**Data:**
/-- Table 1-5, step 5: four entries placed, none left out. -/
theorem test_skip_of_table_1_5 :
    shows .skip (offered (ticketOf 6 0 ([1, 0] ++ put16 3 ++ [2, 3]))
        (withVolume { volume 0x42 with exceptions := [⟨1, .r, .disordered⟩] } ready))
        (fun t => ((volumeAt t 1).map fun v => v.exceptions, briefly t))
      = some (some [⟨1, .r, .disordered⟩, ⟨3, .v, .skipped⟩, ⟨3, .r, .skipped⟩, ⟨4, .v, .skipped⟩, ⟨4, .r, .skipped⟩],
          [⟨1, 1, 6, 0, 0⟩]) := by decide +kernel

/-- The switches with the platen resting UP on the page. -/
def raised : Switches := { down := false, up := true, contact := true }

/-- Table 4-5, the start; R60: FAULTED refuses with detail 11. -/
theorem test_turn_lowers_platen :
    shows (.turn raised) (offered (ticketOf 7 0 [1]) ready) (fun t => (t.seq.arm, t.motion.platen.map fun m => m.down))
      = some (.lowering, some true)
    ∧ shows (.turn raised) (offered (ticketOf 7 0 [1]) { ready with seq := { ready.seq with arm := .faulted } }) briefly
      = some [⟨1, 1, 7, 15, 11⟩] := by decide +kernel

/-- The capture fields of Table 6-6: both sides, S = 8, W = 4, H = 2. -/
def captureParameters : List Byte := put32 0x08000000 ++ put32 0x08001000 ++ put16 8 ++ put16 4 ++ put16 2

/-- The parameters they give. -/
def params : CaptureParams :=
  { sides := { v := true, r := true }, buffer := { v := 0x08000000, r := 0x08001000 }, stride := 8, width := 4, lines := 2 }

theorem test_capture_holds_its_fields :
    shows .capture (offered (ticketOf 8 0 ([3, 0, 0, 0] ++ captureParameters)) ready) (fun t => t.capture.state)
      = some (.holding { kind := .capture, tag := 0x4D, slot := 1, params := params }) := by decide +kernel

/-- R61: an ADVANCE keeps its capture half for the end of its turn. -/
theorem test_advance_keeps_capture_half :
    shows (.advance raised) (offered (ticketOf 9 0 ([2, 3, 0, 0] ++ captureParameters)) ready)
        (fun t => (t.capture.state, t.seq.turn.map fun x => (x.forward, x.capture)))
      = some (.free, some (false, some params)) := by decide +kernel

/-- R99: manual codes turn regulation off, AUTO keeps it on; R98: an R code of 19 is refused by field 6. -/
theorem test_light_sets_codes :
    shows .light (offered (ticketOf 10 1 (put16 0 ++ put16 500)) ready)
        (fun t => ((volumeAt t 1).map fun v => (v.drive, v.regulation), briefly t))
      = some (some ({ v := 400, r := 500 }, false), [⟨1, 1, 10, 0, 0⟩])
    ∧ shows .light (offered (ticketOf 10 3 (put16 0 ++ put16 19)) ready) briefly = some [⟨1, 1, 10, 4, 6⟩] := by
  decide +kernel

/-- R168. -/
theorem test_quiet_silences_attend :
    shows .quiet (offered (ticketOf 12 0 []) { ready with ret := { ready.ret with tone := .attend true 300 } })
        (fun t => (t.ret.tone, briefly t)) = some (.silent, [⟨1, 255, 12, 0, 1⟩]) := by decide +kernel
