-- ==== Sys2Proof/Machine/Dispatch.lean ====
section
/-! DEFINITION. The meaning of each operation of R72. -/

namespace Sys2Proof.Machine

def exec (i : Instr) (s : State) : Host.Outcome State Fault Refusal :=
  match i with
  -- Bit-field Register
  | .regRead r => Sys2Proof.Machine.execRegRead r s
  | .regAsSigned r => Sys2Proof.Machine.execRegAsSigned r s
  | .regBit r n => Sys2Proof.Machine.execRegBit r n s
  | .regBits r hi lo => Sys2Proof.Machine.execRegBits r hi lo s
  | .regWrite r value => Sys2Proof.Machine.execRegWrite r value s
  | .regWriteBits r hi lo value => Sys2Proof.Machine.execRegWriteBits r hi lo value s
  -- Register File
  | .rfGet index => Sys2Proof.Machine.execRfGet index s
  | .rfSet index value => Sys2Proof.Machine.execRfSet index value s
  -- CSR Bank
  | .csrExplicitRead address => Sys2Proof.Machine.execCsrExplicitRead address s
  | .csrRead address privilege => Sys2Proof.Machine.execCsrRead address privilege s
  | .csrWrite address privilege value => Sys2Proof.Machine.execCsrWrite address privilege value s
  | .csrReset => Sys2Proof.Machine.execCsrReset s
  | .csrGetPriv => Sys2Proof.Machine.execCsrGetPriv s
  | .csrSetPriv mode => Sys2Proof.Machine.execCsrSetPriv mode s
  -- CPU State
  | .cpuReset => Sys2Proof.Machine.execCpuReset s
  | .cpuGetPc => Sys2Proof.Machine.execCpuGetPc s
  | .cpuSetPc value => Sys2Proof.Machine.execCpuSetPc value s
  | .cpuGetInstCount => Sys2Proof.Machine.execCpuGetInstCount s
  | .cpuIncrementInstCount => Sys2Proof.Machine.execCpuIncrementInstCount s
  | .cpuGetR index => Sys2Proof.Machine.execCpuGetR index s
  | .cpuSetR index value => Sys2Proof.Machine.execCpuSetR index value s
  | .cpuCsrExplicitRead address => Sys2Proof.Machine.execCpuCsrExplicitRead address s
  | .cpuCsrRead address privilege => Sys2Proof.Machine.execCpuCsrRead address privilege s
  | .cpuCsrWrite address privilege value => Sys2Proof.Machine.execCpuCsrWrite address privilege value s
  | .cpuCsrReset => Sys2Proof.Machine.execCpuCsrReset s
  | .cpuGetPriv => Sys2Proof.Machine.execCpuGetPriv s
  | .cpuSetPriv mode => Sys2Proof.Machine.execCpuSetPriv mode s

end Sys2Proof.Machine
end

**Exercise objective:** Among the lines above, find the ones containing "theorem" and copy them.

**Response area:**
theorem test_skip_of_table_1_5 :
theorem test_turn_lowers_platen :
theorem test_capture_holds_its_fields :
theorem test_advance_keeps_capture_half :
theorem test_light_sets_codes :
theorem test_quiet_silences_attend :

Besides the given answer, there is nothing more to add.